**Task prompt**
Isolate every line in the data with the string "false" and copy it.

**Source data**
- Opening Delimiter -
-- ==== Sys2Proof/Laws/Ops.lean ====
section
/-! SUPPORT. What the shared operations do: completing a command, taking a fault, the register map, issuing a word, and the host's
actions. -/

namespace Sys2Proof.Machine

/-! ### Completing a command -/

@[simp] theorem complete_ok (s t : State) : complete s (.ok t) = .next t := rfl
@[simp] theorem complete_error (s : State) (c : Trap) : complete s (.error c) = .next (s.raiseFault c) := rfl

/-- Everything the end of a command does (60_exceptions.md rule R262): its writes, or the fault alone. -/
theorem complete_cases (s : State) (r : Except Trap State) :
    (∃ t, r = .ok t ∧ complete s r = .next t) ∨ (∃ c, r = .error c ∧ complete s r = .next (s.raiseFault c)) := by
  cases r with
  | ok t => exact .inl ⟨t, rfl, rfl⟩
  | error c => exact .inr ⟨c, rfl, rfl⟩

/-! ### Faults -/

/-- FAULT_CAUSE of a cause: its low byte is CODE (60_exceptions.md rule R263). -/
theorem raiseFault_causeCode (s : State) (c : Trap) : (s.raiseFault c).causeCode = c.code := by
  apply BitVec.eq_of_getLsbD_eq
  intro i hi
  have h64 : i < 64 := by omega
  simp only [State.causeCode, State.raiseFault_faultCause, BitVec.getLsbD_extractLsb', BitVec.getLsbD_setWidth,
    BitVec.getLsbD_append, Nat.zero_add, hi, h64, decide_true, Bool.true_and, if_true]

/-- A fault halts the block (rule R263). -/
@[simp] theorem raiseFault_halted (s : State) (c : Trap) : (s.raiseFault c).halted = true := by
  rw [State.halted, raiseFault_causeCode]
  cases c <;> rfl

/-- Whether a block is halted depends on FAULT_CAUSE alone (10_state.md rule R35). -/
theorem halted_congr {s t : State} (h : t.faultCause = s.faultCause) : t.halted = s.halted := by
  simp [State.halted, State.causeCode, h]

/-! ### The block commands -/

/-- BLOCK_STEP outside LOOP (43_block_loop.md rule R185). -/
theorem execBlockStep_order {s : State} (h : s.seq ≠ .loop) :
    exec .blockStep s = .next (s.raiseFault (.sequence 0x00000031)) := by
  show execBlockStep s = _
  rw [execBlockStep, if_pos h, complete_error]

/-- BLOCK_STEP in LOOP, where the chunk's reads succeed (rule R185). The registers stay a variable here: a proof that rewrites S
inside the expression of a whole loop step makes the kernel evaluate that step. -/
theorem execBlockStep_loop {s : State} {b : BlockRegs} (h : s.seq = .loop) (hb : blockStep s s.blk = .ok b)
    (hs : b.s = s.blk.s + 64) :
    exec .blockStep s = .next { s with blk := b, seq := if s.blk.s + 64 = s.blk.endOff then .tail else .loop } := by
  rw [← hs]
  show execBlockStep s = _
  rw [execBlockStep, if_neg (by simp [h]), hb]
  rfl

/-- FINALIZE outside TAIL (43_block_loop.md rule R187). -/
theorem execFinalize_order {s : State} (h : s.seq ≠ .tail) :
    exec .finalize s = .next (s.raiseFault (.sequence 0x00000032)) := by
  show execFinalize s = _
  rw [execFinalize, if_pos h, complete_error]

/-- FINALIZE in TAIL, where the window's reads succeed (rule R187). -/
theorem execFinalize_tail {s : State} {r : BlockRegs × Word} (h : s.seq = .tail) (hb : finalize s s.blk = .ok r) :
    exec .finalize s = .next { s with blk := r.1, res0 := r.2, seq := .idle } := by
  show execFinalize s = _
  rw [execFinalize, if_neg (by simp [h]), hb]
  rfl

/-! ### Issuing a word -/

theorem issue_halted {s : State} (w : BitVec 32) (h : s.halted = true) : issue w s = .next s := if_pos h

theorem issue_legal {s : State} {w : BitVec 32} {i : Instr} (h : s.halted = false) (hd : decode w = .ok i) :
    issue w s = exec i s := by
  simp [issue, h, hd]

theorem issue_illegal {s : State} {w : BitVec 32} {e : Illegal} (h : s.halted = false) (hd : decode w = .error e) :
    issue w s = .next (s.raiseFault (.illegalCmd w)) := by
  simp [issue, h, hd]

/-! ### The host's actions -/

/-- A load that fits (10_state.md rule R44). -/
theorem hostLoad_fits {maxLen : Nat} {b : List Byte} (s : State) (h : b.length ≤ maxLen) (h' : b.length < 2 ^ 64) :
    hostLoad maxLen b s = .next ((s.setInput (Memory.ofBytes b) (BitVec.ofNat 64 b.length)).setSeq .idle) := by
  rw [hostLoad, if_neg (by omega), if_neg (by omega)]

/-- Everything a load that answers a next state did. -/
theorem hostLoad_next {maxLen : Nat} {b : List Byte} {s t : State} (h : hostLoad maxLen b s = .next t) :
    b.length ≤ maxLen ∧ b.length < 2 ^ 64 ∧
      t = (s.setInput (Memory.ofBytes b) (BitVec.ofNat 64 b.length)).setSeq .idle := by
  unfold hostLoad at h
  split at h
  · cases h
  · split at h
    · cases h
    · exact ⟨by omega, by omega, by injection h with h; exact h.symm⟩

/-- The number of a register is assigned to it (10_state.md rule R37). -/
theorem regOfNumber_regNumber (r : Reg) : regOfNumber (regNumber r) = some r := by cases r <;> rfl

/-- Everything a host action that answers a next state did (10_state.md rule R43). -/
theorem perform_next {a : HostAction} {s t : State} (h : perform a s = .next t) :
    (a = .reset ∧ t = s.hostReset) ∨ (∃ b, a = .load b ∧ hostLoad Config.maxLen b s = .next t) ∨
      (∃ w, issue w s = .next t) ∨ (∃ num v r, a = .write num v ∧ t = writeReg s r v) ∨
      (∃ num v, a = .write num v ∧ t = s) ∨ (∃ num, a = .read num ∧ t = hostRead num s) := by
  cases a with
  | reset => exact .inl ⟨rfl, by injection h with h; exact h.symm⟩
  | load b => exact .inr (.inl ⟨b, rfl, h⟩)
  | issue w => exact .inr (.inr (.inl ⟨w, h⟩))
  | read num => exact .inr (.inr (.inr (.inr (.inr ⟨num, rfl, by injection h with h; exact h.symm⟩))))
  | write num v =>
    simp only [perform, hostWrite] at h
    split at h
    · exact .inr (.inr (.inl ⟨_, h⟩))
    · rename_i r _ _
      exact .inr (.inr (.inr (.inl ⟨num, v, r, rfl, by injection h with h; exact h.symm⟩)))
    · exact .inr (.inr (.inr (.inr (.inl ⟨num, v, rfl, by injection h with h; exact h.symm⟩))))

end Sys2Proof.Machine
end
- Closing Delimiter -
**Answer for this exercise**
theorem issue_legal {s : State} {w : BitVec 32} {i : Instr} (h : s.halted = false) (hd : decode w = .ok i) :
theorem issue_illegal {s : State} {w : BitVec 32} {e : Illegal} (h : s.halted = false) (hd : decode w = .error e) :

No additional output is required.